What the task requires
When you find the line with "let st := R.MBX_STATUS p" among the records below, reproduce it and each line after it exactly, ending with the line with "pending (R325). -/".

Exercise material
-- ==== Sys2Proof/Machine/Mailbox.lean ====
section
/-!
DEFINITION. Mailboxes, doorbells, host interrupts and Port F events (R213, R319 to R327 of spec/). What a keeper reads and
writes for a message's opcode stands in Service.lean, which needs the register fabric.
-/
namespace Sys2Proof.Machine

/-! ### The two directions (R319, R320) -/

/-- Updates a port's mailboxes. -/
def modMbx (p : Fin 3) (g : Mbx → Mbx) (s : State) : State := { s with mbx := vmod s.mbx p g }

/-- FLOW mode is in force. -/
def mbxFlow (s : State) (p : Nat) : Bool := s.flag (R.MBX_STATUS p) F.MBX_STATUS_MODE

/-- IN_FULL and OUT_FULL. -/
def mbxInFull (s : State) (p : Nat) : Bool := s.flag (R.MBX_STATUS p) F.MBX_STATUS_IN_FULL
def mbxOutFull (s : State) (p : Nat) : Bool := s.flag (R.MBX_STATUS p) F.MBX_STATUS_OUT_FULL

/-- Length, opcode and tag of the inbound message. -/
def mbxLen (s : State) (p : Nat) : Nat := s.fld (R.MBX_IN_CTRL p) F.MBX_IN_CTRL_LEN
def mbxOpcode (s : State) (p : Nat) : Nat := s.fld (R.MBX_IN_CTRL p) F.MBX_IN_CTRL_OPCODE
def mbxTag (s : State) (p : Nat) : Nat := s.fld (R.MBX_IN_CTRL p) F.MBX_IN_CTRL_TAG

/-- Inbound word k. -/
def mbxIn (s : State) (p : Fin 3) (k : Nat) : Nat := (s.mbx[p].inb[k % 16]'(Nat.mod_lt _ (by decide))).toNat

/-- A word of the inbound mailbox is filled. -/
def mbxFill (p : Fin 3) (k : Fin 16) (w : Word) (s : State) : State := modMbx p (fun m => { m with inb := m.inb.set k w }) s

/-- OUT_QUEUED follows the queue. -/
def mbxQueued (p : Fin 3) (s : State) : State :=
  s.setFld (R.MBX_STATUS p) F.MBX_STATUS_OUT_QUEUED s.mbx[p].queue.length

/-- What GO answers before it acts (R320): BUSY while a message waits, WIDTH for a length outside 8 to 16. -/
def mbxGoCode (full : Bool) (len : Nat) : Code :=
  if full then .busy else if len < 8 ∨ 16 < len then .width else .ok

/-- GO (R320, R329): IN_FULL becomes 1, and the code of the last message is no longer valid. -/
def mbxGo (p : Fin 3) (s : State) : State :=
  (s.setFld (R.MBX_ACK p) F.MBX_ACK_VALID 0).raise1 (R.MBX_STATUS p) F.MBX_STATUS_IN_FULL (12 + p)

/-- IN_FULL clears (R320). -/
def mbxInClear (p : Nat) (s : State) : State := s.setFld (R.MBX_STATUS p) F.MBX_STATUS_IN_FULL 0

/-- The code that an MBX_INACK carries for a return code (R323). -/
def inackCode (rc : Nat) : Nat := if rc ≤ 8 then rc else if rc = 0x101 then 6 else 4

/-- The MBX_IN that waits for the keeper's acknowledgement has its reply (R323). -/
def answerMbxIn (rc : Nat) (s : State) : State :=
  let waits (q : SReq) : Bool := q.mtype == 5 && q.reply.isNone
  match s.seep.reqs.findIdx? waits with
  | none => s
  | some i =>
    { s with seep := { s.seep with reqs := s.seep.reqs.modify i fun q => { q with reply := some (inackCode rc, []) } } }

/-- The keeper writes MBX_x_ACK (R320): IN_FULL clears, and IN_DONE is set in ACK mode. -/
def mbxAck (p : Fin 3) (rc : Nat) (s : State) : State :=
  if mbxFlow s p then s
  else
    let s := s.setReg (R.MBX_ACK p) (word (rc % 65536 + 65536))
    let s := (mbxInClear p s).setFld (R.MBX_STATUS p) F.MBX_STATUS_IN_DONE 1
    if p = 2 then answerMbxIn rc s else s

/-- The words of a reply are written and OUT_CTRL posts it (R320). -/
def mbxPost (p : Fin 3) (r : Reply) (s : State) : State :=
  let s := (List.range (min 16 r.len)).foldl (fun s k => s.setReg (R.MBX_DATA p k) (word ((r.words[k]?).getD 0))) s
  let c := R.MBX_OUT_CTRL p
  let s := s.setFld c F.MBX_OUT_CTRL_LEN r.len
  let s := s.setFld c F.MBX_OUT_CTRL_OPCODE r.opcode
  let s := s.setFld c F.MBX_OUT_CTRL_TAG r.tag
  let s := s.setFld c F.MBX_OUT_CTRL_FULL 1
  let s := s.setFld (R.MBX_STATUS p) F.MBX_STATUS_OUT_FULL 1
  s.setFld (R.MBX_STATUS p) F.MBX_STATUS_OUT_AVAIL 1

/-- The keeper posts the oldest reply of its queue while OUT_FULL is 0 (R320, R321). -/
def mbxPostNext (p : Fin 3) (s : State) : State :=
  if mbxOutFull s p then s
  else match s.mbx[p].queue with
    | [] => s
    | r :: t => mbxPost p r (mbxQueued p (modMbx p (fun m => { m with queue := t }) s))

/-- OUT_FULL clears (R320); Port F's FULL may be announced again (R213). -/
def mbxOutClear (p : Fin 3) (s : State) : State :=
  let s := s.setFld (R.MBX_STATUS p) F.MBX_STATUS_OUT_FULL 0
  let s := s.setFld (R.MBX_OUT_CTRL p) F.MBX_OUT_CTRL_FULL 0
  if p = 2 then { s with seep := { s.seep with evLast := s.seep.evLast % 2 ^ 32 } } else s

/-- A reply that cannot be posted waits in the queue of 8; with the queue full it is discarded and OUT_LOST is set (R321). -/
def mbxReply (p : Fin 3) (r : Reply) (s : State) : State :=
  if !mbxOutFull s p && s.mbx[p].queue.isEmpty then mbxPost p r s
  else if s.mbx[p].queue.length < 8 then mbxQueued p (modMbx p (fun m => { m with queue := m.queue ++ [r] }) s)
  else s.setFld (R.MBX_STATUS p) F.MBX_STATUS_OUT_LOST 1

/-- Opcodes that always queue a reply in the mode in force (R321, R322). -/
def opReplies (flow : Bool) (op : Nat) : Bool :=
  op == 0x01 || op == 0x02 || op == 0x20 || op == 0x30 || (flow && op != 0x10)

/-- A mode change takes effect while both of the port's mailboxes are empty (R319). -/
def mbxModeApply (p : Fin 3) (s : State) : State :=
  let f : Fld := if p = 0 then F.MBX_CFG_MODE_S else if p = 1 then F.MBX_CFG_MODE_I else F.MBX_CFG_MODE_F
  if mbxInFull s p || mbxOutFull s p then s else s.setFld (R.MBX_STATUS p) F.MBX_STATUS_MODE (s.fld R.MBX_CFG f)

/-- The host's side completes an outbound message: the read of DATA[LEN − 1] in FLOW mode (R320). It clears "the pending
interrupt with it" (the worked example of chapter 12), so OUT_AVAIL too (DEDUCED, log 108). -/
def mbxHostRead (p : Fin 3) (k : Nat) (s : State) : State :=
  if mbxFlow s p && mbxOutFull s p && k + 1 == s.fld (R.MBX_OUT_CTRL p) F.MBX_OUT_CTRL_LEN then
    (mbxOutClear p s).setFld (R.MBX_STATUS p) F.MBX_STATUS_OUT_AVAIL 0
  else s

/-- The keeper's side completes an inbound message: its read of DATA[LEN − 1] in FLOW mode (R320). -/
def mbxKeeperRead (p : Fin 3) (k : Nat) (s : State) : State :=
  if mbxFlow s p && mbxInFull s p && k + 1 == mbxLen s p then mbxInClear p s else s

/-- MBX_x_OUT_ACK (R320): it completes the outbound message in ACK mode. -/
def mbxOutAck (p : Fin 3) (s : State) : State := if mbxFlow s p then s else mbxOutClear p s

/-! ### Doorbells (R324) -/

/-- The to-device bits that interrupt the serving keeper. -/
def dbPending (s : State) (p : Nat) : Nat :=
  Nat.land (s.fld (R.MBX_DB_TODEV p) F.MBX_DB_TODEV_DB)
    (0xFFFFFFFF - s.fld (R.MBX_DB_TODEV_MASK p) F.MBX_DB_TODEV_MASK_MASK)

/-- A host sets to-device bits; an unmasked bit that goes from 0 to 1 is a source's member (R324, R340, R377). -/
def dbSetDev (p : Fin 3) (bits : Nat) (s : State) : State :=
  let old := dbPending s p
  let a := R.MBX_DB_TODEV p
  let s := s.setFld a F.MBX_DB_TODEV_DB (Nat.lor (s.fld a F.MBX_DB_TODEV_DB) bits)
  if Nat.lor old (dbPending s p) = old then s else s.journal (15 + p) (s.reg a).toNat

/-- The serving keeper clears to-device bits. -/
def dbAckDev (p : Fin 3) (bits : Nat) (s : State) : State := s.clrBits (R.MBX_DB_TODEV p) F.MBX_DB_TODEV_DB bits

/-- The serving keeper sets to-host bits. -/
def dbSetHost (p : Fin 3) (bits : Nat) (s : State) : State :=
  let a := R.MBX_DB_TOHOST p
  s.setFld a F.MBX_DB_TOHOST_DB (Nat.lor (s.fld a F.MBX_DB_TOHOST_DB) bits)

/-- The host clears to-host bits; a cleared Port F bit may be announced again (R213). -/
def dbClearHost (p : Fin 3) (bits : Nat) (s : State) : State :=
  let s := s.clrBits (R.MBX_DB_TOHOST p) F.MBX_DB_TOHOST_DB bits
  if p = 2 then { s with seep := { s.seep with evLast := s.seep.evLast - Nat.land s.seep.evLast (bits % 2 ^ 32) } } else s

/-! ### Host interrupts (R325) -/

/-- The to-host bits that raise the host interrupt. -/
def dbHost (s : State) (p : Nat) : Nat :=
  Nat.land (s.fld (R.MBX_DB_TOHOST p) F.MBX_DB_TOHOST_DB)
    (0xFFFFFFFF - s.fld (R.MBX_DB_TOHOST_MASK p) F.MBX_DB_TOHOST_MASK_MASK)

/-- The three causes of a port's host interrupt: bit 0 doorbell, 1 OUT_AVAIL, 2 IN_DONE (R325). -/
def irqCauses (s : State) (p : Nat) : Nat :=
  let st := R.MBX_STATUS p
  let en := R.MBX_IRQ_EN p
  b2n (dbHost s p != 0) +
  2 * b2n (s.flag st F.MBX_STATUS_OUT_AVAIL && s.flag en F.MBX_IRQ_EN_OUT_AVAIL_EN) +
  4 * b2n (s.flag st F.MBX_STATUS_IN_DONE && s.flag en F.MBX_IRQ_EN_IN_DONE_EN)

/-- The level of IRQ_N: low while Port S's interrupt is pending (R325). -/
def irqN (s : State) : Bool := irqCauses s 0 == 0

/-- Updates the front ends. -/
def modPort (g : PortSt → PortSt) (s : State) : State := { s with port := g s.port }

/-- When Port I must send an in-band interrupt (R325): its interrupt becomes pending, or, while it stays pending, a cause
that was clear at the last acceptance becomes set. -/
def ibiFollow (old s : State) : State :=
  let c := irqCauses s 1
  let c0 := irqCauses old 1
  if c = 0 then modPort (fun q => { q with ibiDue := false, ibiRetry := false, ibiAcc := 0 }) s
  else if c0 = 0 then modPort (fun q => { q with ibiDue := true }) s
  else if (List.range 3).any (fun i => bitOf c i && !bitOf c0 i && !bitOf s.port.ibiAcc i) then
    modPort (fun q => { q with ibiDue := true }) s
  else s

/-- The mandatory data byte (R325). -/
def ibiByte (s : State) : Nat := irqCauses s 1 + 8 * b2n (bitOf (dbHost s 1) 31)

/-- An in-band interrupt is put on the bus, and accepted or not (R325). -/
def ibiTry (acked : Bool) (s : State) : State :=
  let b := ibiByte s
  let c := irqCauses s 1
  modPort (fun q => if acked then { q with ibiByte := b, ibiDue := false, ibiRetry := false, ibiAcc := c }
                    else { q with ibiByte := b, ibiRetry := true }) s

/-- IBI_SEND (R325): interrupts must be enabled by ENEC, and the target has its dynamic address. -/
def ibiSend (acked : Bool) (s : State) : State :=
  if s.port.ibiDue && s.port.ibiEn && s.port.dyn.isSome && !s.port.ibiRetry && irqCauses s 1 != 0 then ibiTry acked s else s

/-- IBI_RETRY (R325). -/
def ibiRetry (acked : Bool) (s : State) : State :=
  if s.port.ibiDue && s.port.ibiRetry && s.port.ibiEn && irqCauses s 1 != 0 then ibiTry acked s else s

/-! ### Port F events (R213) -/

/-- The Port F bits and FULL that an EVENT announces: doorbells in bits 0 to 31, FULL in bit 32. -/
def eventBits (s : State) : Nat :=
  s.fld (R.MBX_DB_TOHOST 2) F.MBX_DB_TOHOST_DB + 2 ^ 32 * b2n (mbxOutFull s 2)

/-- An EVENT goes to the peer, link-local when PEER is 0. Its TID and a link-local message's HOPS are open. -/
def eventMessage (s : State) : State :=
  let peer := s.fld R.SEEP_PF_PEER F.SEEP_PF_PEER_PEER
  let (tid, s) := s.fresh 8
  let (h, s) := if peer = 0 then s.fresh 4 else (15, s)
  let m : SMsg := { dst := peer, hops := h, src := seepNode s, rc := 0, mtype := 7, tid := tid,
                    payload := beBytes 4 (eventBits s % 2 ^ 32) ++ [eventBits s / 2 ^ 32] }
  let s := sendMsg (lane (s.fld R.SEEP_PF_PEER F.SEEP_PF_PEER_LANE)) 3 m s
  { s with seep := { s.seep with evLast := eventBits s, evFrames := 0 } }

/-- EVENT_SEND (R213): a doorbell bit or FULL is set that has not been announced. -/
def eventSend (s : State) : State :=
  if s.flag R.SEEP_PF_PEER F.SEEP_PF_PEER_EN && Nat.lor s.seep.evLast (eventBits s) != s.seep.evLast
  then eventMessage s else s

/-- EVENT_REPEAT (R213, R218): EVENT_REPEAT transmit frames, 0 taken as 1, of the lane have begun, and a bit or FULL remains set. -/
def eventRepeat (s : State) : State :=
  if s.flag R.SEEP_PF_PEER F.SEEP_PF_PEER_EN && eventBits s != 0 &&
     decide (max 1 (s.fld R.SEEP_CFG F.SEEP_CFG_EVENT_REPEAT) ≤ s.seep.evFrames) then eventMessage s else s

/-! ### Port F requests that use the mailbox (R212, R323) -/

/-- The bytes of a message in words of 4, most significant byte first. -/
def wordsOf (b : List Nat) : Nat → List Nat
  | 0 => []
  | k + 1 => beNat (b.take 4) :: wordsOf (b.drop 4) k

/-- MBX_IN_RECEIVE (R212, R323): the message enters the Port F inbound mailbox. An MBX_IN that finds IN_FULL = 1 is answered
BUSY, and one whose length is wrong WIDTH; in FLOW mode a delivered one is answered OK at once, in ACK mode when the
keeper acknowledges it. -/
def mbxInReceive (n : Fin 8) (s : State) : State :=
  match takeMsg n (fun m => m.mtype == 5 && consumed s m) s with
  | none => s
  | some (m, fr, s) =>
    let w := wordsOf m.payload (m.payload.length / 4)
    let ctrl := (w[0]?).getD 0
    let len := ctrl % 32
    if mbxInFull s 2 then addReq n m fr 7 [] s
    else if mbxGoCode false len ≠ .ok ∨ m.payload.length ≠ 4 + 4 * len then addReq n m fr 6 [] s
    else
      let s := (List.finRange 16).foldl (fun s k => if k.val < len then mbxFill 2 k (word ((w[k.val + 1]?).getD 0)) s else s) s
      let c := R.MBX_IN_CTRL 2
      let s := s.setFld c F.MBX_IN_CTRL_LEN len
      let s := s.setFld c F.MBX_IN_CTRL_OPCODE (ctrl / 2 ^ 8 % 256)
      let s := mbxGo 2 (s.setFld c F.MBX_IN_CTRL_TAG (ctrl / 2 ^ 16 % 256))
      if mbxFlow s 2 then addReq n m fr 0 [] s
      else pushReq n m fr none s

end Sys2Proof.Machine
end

Response
  let st := R.MBX_STATUS p
  let en := R.MBX_IRQ_EN p
  b2n (dbHost s p != 0) +
  2 * b2n (s.flag st F.MBX_STATUS_OUT_AVAIL && s.flag en F.MBX_IRQ_EN_OUT_AVAIL_EN) +
  4 * b2n (s.flag st F.MBX_STATUS_IN_DONE && s.flag en F.MBX_IRQ_EN_IN_DONE_EN)

/-- The level of IRQ_N: low while Port S's interrupt is pending (R325). -/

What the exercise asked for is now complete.